One concept which exists in Computing, is a primary representation of audio streams, as samples with a constant sampling-rate, which is also called ‘PCM’ – or, Pulse-Code Modulation. this is also the basis for .WAV-Files. But, everybody knows that the files needed to represent even the highest humanly-audible frequencies in this way, become large. And so means have been pursued over the decades to compress this format after it has been generated, or to decompress it before reading the stream. And as early as in the 1970s, a compression-technique existed, which is called ‘DPCM’ today: Differential Pulse-Code Modulation. Back then, it was just not referred to as DPCM, but rather as ‘Delta-Modulation’, and it first formed a basis for the voice-chips, in ‘talking dolls’ (toys). Later it became the basis for the first solid-state (telephone) answering machines.

The way DPCM works, is that instead of each sample-value being stored or transmitted, only the exact difference between two consecutive sample-values is stored. And this subject is sometimes explained, as though software engineers had two ways to go about encoding it:

  1. Simply subtract the current sample-value from the previous one and output it,
  2. Create a local copy, of what the decoder would do, if the previous sample-differences had been decoded, and output the difference between the current sample-value, and what this local model regenerated.

What happens when DPCM is used directly, is that a smaller field of bits can be used as data, let’s say ‘4’ instead of ‘8’. But then, a problem quickly becomes obvious: Unless the uncompressed signal was very low in higher-frequency components – frequencies above 1/3 the Nyquist-Frequency – a step in the 8-bit sample-values could take place, which is too large to represent as a 4-bit number. And given this possibility, it would seem that only approach (2) will give the correct result, which would be, that the decoded sample-values will slew, where the original values had a step, but slew back to an originally-correct, low-frequency value.

But then we’d still be left with the advantage, of fixed field-widths, and thus, a truly Constant Bitrate (CBR).

But because according to today’s customs, the signal is practically guaranteed to be rich in its higher-frequency components, a derivative of DPCM has been devised, which is called ‘ADPCM’ – Adaptive Differential Pulse-Code Modulation. When encoding ADPCM, each sample-difference is quantized, according to a quantization-step – aka scale-factor – that adapts to how high the successive differences are at any time. But again, as long as we include the scale-factor as part of (small) header-information for an audio-format, that’s organized into blocks, we can achieve fixed field-sizes and fixed block-sizes again, and thus also achieve true CBR.

(Updated 03/07/2018 : )

Continue reading Understanding ADPCM

About the Amplitudes of a Discrete Differential

One of the concepts which exist in digital signal processing, is that the difference between two consecutive input samples (in the time-domain) can simply be output, thus resulting in a differential of some sort, even though the samples of data do not represent a continuous function. There is a fact which must be observed to occur at (F = N / 2) – i.e. when the frequency is half the Nyquist Frequency, of (h / 2) , if (h) is the sampling frequency.
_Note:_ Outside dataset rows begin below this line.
-- ==== Sys2Proof/Tests/Slice0.lean ====
section
/-! SUPPORT. Tests: ill-formed terms, decoded words, results worked from the manual by hand, and a witness for the hypotheses of every
statement. -/

namespace Sys2Proof.Tests
set_option Elab.async false
open Sys2Proof Sys2Proof.Machine

/-! ## A small machine -/

/-- The clause of one instruction, at 0x10000. -/
def clauseOf (ws : List Word) : Clause :=
  { addr := 0x10000, hdr := BitVec.ofNat 32 ((ws.length - 1) * 2 ^ 28 + 0x0100), words := ws, lanes := BitVec.allOnes 64 }

/-- s1 = 3, s2 = −7, s4 = the team's share, s5 = a reference to an object in the arena, s6 = an object of one block, s7 = 64, s8 = 4,
s12 = a matrix block of class 3 with BROW 1, s16 = a block of HBM. -/
def sregs : Tab SReg :=
  [(1, { val := 3 }), (2, { val := -7 }), (4, { val := sharedWindow }), (5, { val := 0x100000, tag := true, base := 0x100000 }), (6, { val := 0x10000 }),
   (7, { val := 64 }), (8, { val := 4 }), (12, { val := 0x30000000020 }), (16, { val := 0x10000 })]

/-- Group 2 of team 5 in slot 0 of plot 0, with the words of one clause. -/
def grp (ws : List Word) : Group :=
  { rows := 5, team := 5, s := sregs, clause := some (clauseOf ws), desc := [(0, 1), (1, 1), (2, 1), (3, 1), (64, 1), (65, 1), (66, 1), (67, 1)] }
def tm : Team :=
  { serial := 1, lserial := 1, cluster := 7, groups := [2], allGroups := [2], shared := 4, arenaBase := 0x100000, arenaLim := 0x200000, trapRec := some (0x3000, 0) }
def clu : Cluster := { teams := [5], live := true }

/-- A machine that runs the words on plot 0, and has nothing else to do. -/
def mach (ws : List Word) : State :=
  { State.reset with
    groups := tabPut State.reset.groups 2 (grp ws), teams := [(5, tm)], clusters := [(7, clu)],
    plots := tabPut State.reset.plots 0 { State.reset.plot 0 with
      slots := [some 2, none, none, none, none, none, none, none], sieve := { team := some 5, k := 4 }
      tiles := [(1, { team := 5, off := 0, len := 4, st := .ready })] }
    quads := [(0, { slots := [(0, { team := 5, tr := 1, tc := 1, unit := 0 })] })], todo := [0], agenda := [] }
def st (i : Instr) : State := mach (encode i)
def un (i : Instr) : Issuer := { gid := 2, g := grp (encode i), c := clauseOf (encode i) }

/-- The serving PGC runs the words. -/
def grpP (ws : List Word) : Group := { State.reset.group 0 with s := sregs, frontier := [], clause := some (clauseOf ws) }
def machP (ws : List Word) : State :=
  { State.reset with groups := tabPut State.reset.groups 0 (grpP ws), todo := [384], agenda := [] }
def stP (i : Instr) : State := machP (encode i)
def unP (i : Instr) : Issuer := { gid := 0, g := grpP (encode i), c := clauseOf (encode i) }

/-- The word is at issue and passes its checks and waits. -/
def ready (i : Instr) (u : Issuer) (s : State) : Bool := decide (s.issuer? = some u) && decide (checks i u s = none) && decide (waits i u s = none)

theorem issues_of_ready {i : Instr} {u : Issuer} {s : State} (h : ready i u s = true) : Issues i u s := by
  simp only [ready, Bool.and_eq_true, decide_eq_true_eq] at h
  exact ⟨h.1.1, h.1.2, h.2⟩

def isNext (o : Host.Outcome State Fault Refusal) : Bool := match o with | .next _ => true | _ => false

/-- The privileged forms run on the PGC (R185). -/
def onPgc : Instr → Bool
  | .tlbiRange .. | .tlbiContext .. | .tlbiDevice .. | .leaseInstall .. | .leaseRenew .. | .leaseReturn .. | .leaseRead .. | .pmove .. | .bias ..
  | .psplit .. | .acntRead .. | .acntReadClear .. | .acntWrite .. => true
  | _ => false
def stOf (i : Instr) : State := if onPgc i then stP i else st i
def unOf (i : Instr) : Issuer := if onPgc i then unP i else un i

/-- Context 0 maps its first GiB to the second GiB of HBM, readable, writable and executable. -/
def mapGib (fmt : Nat) (s : State) : State :=
  (((s.modCtx 0 (fun x => { x with ptroot := 0x100000, en := true })).writeMem 0x100000 (natBytes 8 0x101001)).writeMem 0x101000 (natBytes 8 0x102001)).writeMem
    0x102000 (natBytes 8 (0x18007B + fmt * 2 ^ 7 + 16384 * 2 ^ 21))

/-- Nothing is filled, dead or switching, and no error is outstanding. -/
def restB (s : State) : Bool := s.frames.all (fun e => !e.2.dead && e.2.zeroing.isNone && e.2.fill.isNone) && s.boot.switching.isEmpty
def memRestB (s : State) : Bool := s.eccErrors.isEmpty && s.l2Errors.isEmpty && restB s
theorem framesAtRest_of {s : State} (h : restB s = true) : Claims.FramesAtRest s := by
  simpa [restB, Claims.FramesAtRest, and_assoc] using h
theorem memoryAtRest_of {s : State} (h : memRestB s = true) : Claims.MemoryAtRest s := by
  simp only [memRestB, Bool.and_eq_true, List.isEmpty_iff] at h
  exact ⟨h.1.1, h.1.2, framesAtRest_of h.2⟩

/-! ## A word of every form that issues -/

/-- One word of every form: lane integer and selection words. -/
def laneWords : List Instr := [
  .vaddI32 32 0 16 0, .vsubI32 32 0 16 0, .vaddsI32 32 0 16 0, .vaddsN32 32 0 16 0, .vsubsI32 32 0 16 0, .vsubsN32 32 0 16 0,
  .vmulI32 32 0 16 0, .vmulhI32 32 0 16 0, .vmulhN32 32 0 16 0, .vmadI32 32 0 16 0, .vminI32 32 0 16 0, .vmaxI32 32 0 16 0,
  .vminN32 32 0 16 0, .vmaxN32 32 0 16 0, .vand 32 0 16 0, .vor 32 0 16 0, .vxor 32 0 16 0, .vandn 32 0 16 0, .vshl 32 0 16 0,
  .vshrN32 32 0 16 0, .vshrI32 32 0 16 0, .vrol 32 0 16 0, .vunI 32 0 0 0, .vmov 32 0 0, .vli 32 5 0, .vsel 32 0 16 1,
  .vcmpI32 1 0 0 16 0, .vcmpN32 1 0 0 16 0, .vcmpF32 1 0 0 16 0, .vcmpF64 1 0 0 16 0, .vlane 32 0]
/-- One word of every form: lane float words. -/
def floatWords : List Instr := [
  .vaddF32 32 0 16 0, .vsubF32 32 0 16 0, .vmulF32 32 0 16 0, .vfmaF32 32 0 16 0, .vminF32 32 0 16 0, .vmaxF32 32 0 16 0,
  .vunF32 32 0 0 0, .vsfuF32 32 0 0 0, .vdivF32 32 0 16 0, .vcopysignF32 32 0 16 0, .vaddF64 32 0 16 0, .vmulF64 32 0 16 0,
  .vfmaF64 32 0 16 0, .vminF64 32 0 16 0, .vmaxF64 32 0 16 0, .vunF64 32 0 0 0, .vdivF64 32 0 16 0, .vsqrtF64 32 0 0,
  .vaddBf16x2 32 0 16 0, .vmulBf16x2 32 0 16 0, .vfmaBf16x2 32 0 16 0, .vmaxBf16x2 32 0 16 0, .vaddF16x2 32 0 16 0,
  .vmulF16x2 32 0 16 0, .vfmaF16x2 32 0 16 0, .vmaxF16x2 32 0 16 0]
/-- One word of every form: conversions, cross-lane words, dot products, the Sieve. -/
def crossWords : List Instr := [
  .vcvt 32 0 0 0, .vpk8 32 0 1 2, .vupk8 32 0 1 2, .vpk4 32 0 3 3, .vupk4 32 0 3 3, .vshflIdx 32 0 16 0, .vshflXor 32 0 1 0,
  .vshflUp 32 0 1 0, .vshflDn 32 0 1 0, .vswp2 32 0 0, .vred 32 0 0 0 0, .vscan 32 0 0 0 0, .vdot4I8 32 0 16 0, .vdot4N8 32 0 16 0,
  .vdot8I4 32 0 16 0, .vdot4E4m3 32 0 16 0, .vdsq4E4m3 32 0 16 0, .vdsq2Bf16 32 0 16 0, .vhamm 32 0 16 0, .vsieve 0 16]
/-- One word of every form: lane accesses. -/
def accessWords : List Instr := [
  .vldB8 32 0 0 0 4 0, .vldI8 32 0 0 0 4 0, .vldB16 32 0 0 0 4 0, .vldI16 32 0 0 0 4 0, .vldB32 32 0 0 0 4 0, .vldB64 32 0 0 0 4 0,
  .vldB128 32 0 0 0 4 0, .vldf 32 96 0 0 4 0, .vstB8 32 0 0 0 4 0, .vstB16 32 0 0 0 4 0, .vstB32 32 0 0 0 4 0, .vstB64 32 0 0 0 4 0,
  .vstB128 32 0 0 0 4 0, .vstf 32 96 0 0 4 0, .vldt 32 0 0 1 0, .vstt 32 0 0 1 0, .vatomAddN32 32 0 0 0 4 0 1,
  .vatomAddF32 32 0 0 0 4 0 1, .vatomMinI32 32 0 0 0 4 0 1, .vatomMaxI32 32 0 0 0 4 0 1, .vatomMinN32 32 0 0 0 4 0 1,
  .vatomMaxN32 32 0 0 0 4 0 1, .vatomAnd 32 0 0 0 4 0 1, .vatomOr 32 0 0 0 4 0 1, .vatomXor 32 0 0 0 4 0 1,
  .vatomXchg 32 0 0 0 4 0 1, .vatomAddN64 32 0 0 0 4 0 1]
/-- One word of every form: uniform words. -/
def uniformWords : List Instr := [
  .xpfx 0 0 0 0 0 0, .sadd 3 1 2, .ssub 3 1 2, .smul 3 1 2, .smulhI64 3 1 2, .smulhN64 3 1 2, .sdiv 3 1 2, .srem 3 1 2, .sand 3 1 2,
  .sor 3 1 2, .sxor 3 1 2, .sshl 3 1 2, .sshr 3 1 2, .smin 3 1 2, .smax 3 1 2, .sun 3 1 0, .saddi 3 1 1, .sandi 3 1 1, .sori 3 1 1,
  .sshli 3 1 1, .sshri 3 1 1, .scmp 3 1 2 0 0, .sli 3 1, .slit 3 5, .slit64 3 5 6, .sext 3 1 0 3, .sexts 3 1 0 3, .sins 3 1 0 3,
  .sselnz 3 1 2 0, .radd 3 5 2, .raddi 3 5 1, .rtag 3 1, .rbase 3 5, .oinit 3 5 6, .ofree 5, .ostat 3 5, .oreset 5, .sbal 3 1,
  .kset 1 1, .kop 1 1 0 0, .sfirst 3 1]
/-- One word of every form: control, waiting, access and engine words. -/
def controlWords : List Instr := [
  .br 4, .bz 1 4, .bnz 1 4, .bkany 1 4, .bknone 1 4, .bl 1 4, .call 4, .callx 3 4, .jmpx 4, .exit, .wfl 1, .nop, .bar 0 1, .barr 0 1,
  .barw 0 1, .mwait 3 4 0, .fence 1 0, .fenceng, .racq 1, .racqTry 3 1, .rrel 1, .sld 3 4 0 3 0 0 0, .sst 3 4 0 3 0 0,
  .satom 3 4 1 0 0 0, .rld 3 4 0 0 0, .rst 3 4 0 0 0, .pub 5 16 0 0 0, .pfh 4 0, .advNeed 1 7, .advCold 1 7, .advWarm 1 7,
  .tset 2 0 7 0, .tstat 3 1, .tdrop 1, .tdropFree 1, .cpy 3 4 0, .cpyCe 3 4 1 0, .cpyq 3 4 1 0, .mxp 12 0, .mxd 3 4 0,
  .mxzDefine 3 0 1 0, .mxzClr 3 0 0, .mxzFree 3 0 0, .mxq 3 0 0, .svinit 3 8 1 1, .svinitFree 3, .svget 3 4 0 0, .launch 3 4 0 0,
  .lwait 3 1 1, .hsig 1]
/-- One word of every form: special registers, traps and privileged words. -/
def systemWords : List Instr := [
  .srd 3 7, .swr 1 19, .trap 0, .brk 0, .tresReplay 3 1, .tresSkip 3 1, .tresKill 3 1, .icinv 1 2, .icinvAll, .mark 1 5,
  .tlbiRange 0 1 2, .tlbiContext 0 1 2, .tlbiDevice 0 1 2, .leaseInstall 3 1 16, .leaseRenew 3 1 2, .leaseReturn 3 1,
  .leaseRead 3 1 16, .pmove 3 16, .bias 3 16 16, .psplit 3 16 16, .acntRead 3 1, .acntReadClear 3 1, .acntWrite 3 1 2]

theorem issues_all {l : List Instr} (h : (l.all fun i => ready i (unOf i) (stOf i)) = true) : ∀ i ∈ l, Issues i (unOf i) (stOf i) :=
  fun i hi => issues_of_ready (List.all_eq_true.1 h i hi)

theorem witness_laneWords_ready : (laneWords.all fun i => ready i (unOf i) (stOf i)) = true := by decide +kernel
theorem witness_floatWords_ready : (floatWords.all fun i => ready i (unOf i) (stOf i)) = true := by decide +kernel
theorem witness_crossWords_ready : (crossWords.all fun i => ready i (unOf i) (stOf i)) = true := by decide +kernel
theorem witness_accessWords_ready : (accessWords.all fun i => ready i (unOf i) (stOf i)) = true := by decide +kernel
theorem witness_uniformWords_ready : (uniformWords.all fun i => ready i (unOf i) (stOf i)) = true := by decide +kernel
theorem witness_controlWords_ready : (controlWords.all fun i => ready i (unOf i) (stOf i)) = true := by decide +kernel
theorem witness_systemWords_ready : (systemWords.all fun i => ready i (unOf i) (stOf i)) = true := by decide +kernel

/-! ## Decoding -/

/-- The words decode to the instruction. -/
def decodesTo (ws : List Word) (i : Instr) : Bool := match decode ws with | .ok j => decide (j = i) | .error _ => false

/-- Words written from the encoding tables: integer and selection. -/
def wordsOf1 : List (List Word × Instr) := [
   ([0x01BCFD89#32], .vaddI32 94 63 49 1), ([0x02D20F44#32], .vsubI32 105 3 104 4), ([0x03B7D81B#32], .vaddsI32 91 118 3 3),
   ([0x0481C2EA#32], .vaddsN32 64 112 93 2), ([0x05FBCD67#32], .vsubsI32 125 115 44 7), ([0x06B085B2#32], .vsubsN32 88 33 54 2),
   ([0x07BBC2C1#32], .vmulI32 93 112 88 1), ([0x088BC345#32], .vmulhI32 69 112 104 5), ([0x094C2CEB#32], .vmulhN32 38 11 29 3),
   ([0x0A336F20#32], .vmadI32 25 91 100 0), ([0x0BFA5D02#32], .vminI32 125 23 32 2), ([0x0C59A300#32], .vmaxI32 44 104 96 0),
   ([0x0DA52BA6#32], .vminN32 82 74 116 6), ([0x0E1A72D3#32], .vmaxN32 13 28 90 3), ([0x0F808193#32], .vand 64 32 50 3),
   ([0x103F959C#32], .vor 31 101 51 4), ([0x11B626A3#32], .vxor 91 9 84 3), ([0x12F0894E#32], .vandn 120 34 41 6),
   ([0x138C0C45#32], .vshl 70 3 8 5), ([0x148DD696#32], .vshrN32 70 117 82 6), ([0x1551BF00#32], .vshrI32 40 111 96 0),
   ([0x1622FD13#32], .vrol 17 63 34 3), ([0x175E0DE9#32], .vunI 47 3 61 1), ([0x18BB0800#32], .vmov 93 66 0),
   ([0x190D8C04#32], .vli 6 99 4), ([0x1A3B7E06#32], .vsel 29 95 64 6), ([0x1BB90DDB#32], .vcmpI32 5 12 67 59 3),
   ([0x1C0D5D0B#32], .vcmpN32 0 6 87 33 3), ([0x1D91B6F2#32], .vcmpF32 4 8 109 94 2), ([0x1EACDF3E#32], .vcmpF64 5 6 55 103 6),
   ([0x1F140006#32], .vlane 10 6)]
theorem test_decode_words_1 : (wordsOf1.all fun e => decodesTo e.1 e.2) = true := by decide +kernel

/-- Words written from the encoding tables: float. -/
def wordsOf2 : List (List Word × Instr) := [
   ([0x2045F302#32], .vaddF32 34 124 96 2), ([0x21224555#32], .vsubF32 17 17 42 5), ([0x22EE878F#32], .vmulF32 119 33 113 7),
   ([0x23B34DCA#32], .vfmaF32 89 83 57 2), ([0x24911183#32], .vminF32 72 68 48 3), ([0x2515F6CE#32], .vmaxF32 10 125 89 6),
   ([0x26423D4A#32], .vunF32 33 15 41 2), ([0x2776B7C9#32], .vsfuF32 59 45 121 1), ([0x28C6B0EA#32], .vdivF32 99 44 29 2),
   ([0x295F3383#32], .vcopysignF32 47 76 112 3), ([0x2B8BDBBA#32], .vaddF64 69 118 119 2), ([0x2CCF6A7A#32], .vmulF64 103 90 79 2),
   ([0x2DD59925#32], .vfmaF64 106 102 36 5), ([0x2EDC8209#32], .vminF64 110 32 65 1), ([0x2FF05419#32], .vmaxF64 120 21 3 1),
   ([0x300CB774#32], .vunF64 6 45 110 4), ([0x314B2198#32], .vdivF64 37 72 51 0), ([0x3218C006#32], .vsqrtF64 12 48 6),
   ([0x34EF693E#32], .vaddBf16x2 119 90 39 6), ([0x3535F22D#32], .vmulBf16x2 26 124 69 5), ([0x3660A697#32], .vfmaBf16x2 48 41 82 7),
   ([0x37D878AE#32], .vmaxBf16x2 108 30 21 6), ([0x38A5D16B#32], .vaddF16x2 82 116 45 3), ([0x3940552D#32], .vmulF16x2 32 21 37 5),
   ([0x3A62F707#32], .vfmaF16x2 49 61 96 7), ([0x3B2232AE#32], .vmaxF16x2 17 12 85 6), ([0x3C69190D#32], .vcvt 52 70 33 5)]
theorem test_decode_words_2 : (wordsOf2.all fun e => decodesTo e.1 e.2) = true := by decide +kernel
The input signal could be aligned with the samples, to give a sequence of [s0 … s3] equal to

0, +1, 0, -1

This set of (s) is equivalent to a sine-wave at (F = N / 2) . Its discrete differentiation [h0 … h3] would be

+1, +1, -1, -1

At first glance we might think, that this output stream has the same amplitude as the input stream. But the problem becomes that the output stream is by same token, not aligned with the samples. There is an implicit peak in amplitudes between (h0) and (h1) which is greater than (+1) , and an implicit peak between (h2) and (h3) more negative than (-1) . Any adequate filtering of this stream, belonging to a D/A conversion, will reproduce a sine-wave with a peak amplitude greater than (1).

(Edit 03/23/2017 : )

In this case we can see, that samples h0 and h1 of the output stream, would be phase-shifted 45⁰ with respect to the zero crossings and to the peak amplitude, that would exist exactly between h0 and h1. Therefore, the amplitude of h0 and h1 will be the sine-function of 45⁰ with respect to this peak value, and the actual peak would be (the square root of 2) times the values of h0 and h1.

(Erratum 11/28/2017 —

And so a logical question which anybody might want an answer to would be, ‘Below what frequency does the gain cross unity gain?’ And the answer to that question is, somewhat obscurely, at (N/3) . This is a darned low frequency in practice. If the sampling rate was 44.1kHz, this is achieved somewhere around 7 kHz, and music, for which that sampling rate was devised, easily contains sound energy above that frequency.

Hence the sequences which result would be:

s = [ +1, +1/2, -1/2, -1, -1/2, +1/2 ]

h = [ +1/2, -1/2, -1, -1/2, +1/2, +1 ]

What follows is also a reason for which by itself, DPCM offers poor performance in compressing signals. It usually needs to be combined with other methods of data-reduction, thus possibly resulting in the lossy ADPCM. And another approach which uses ADPCM, is aptX, the last of which is a proprietary codec, which minimizes the loss of quality that might otherwise stem from using ADPCM.

I believe this observation is also relevant to This Earlier Posting of mine, which implied a High-Pass Filter with a cutoff frequency of 500 Hz, that would be part of a Band-Pass Filter. My goal was to obtain a gain of at most 0.5 , over the entire interval, and to simplify the Math.

— End of Erratum. )

(Posting shortened here on 11/28/2017 . )

Dirk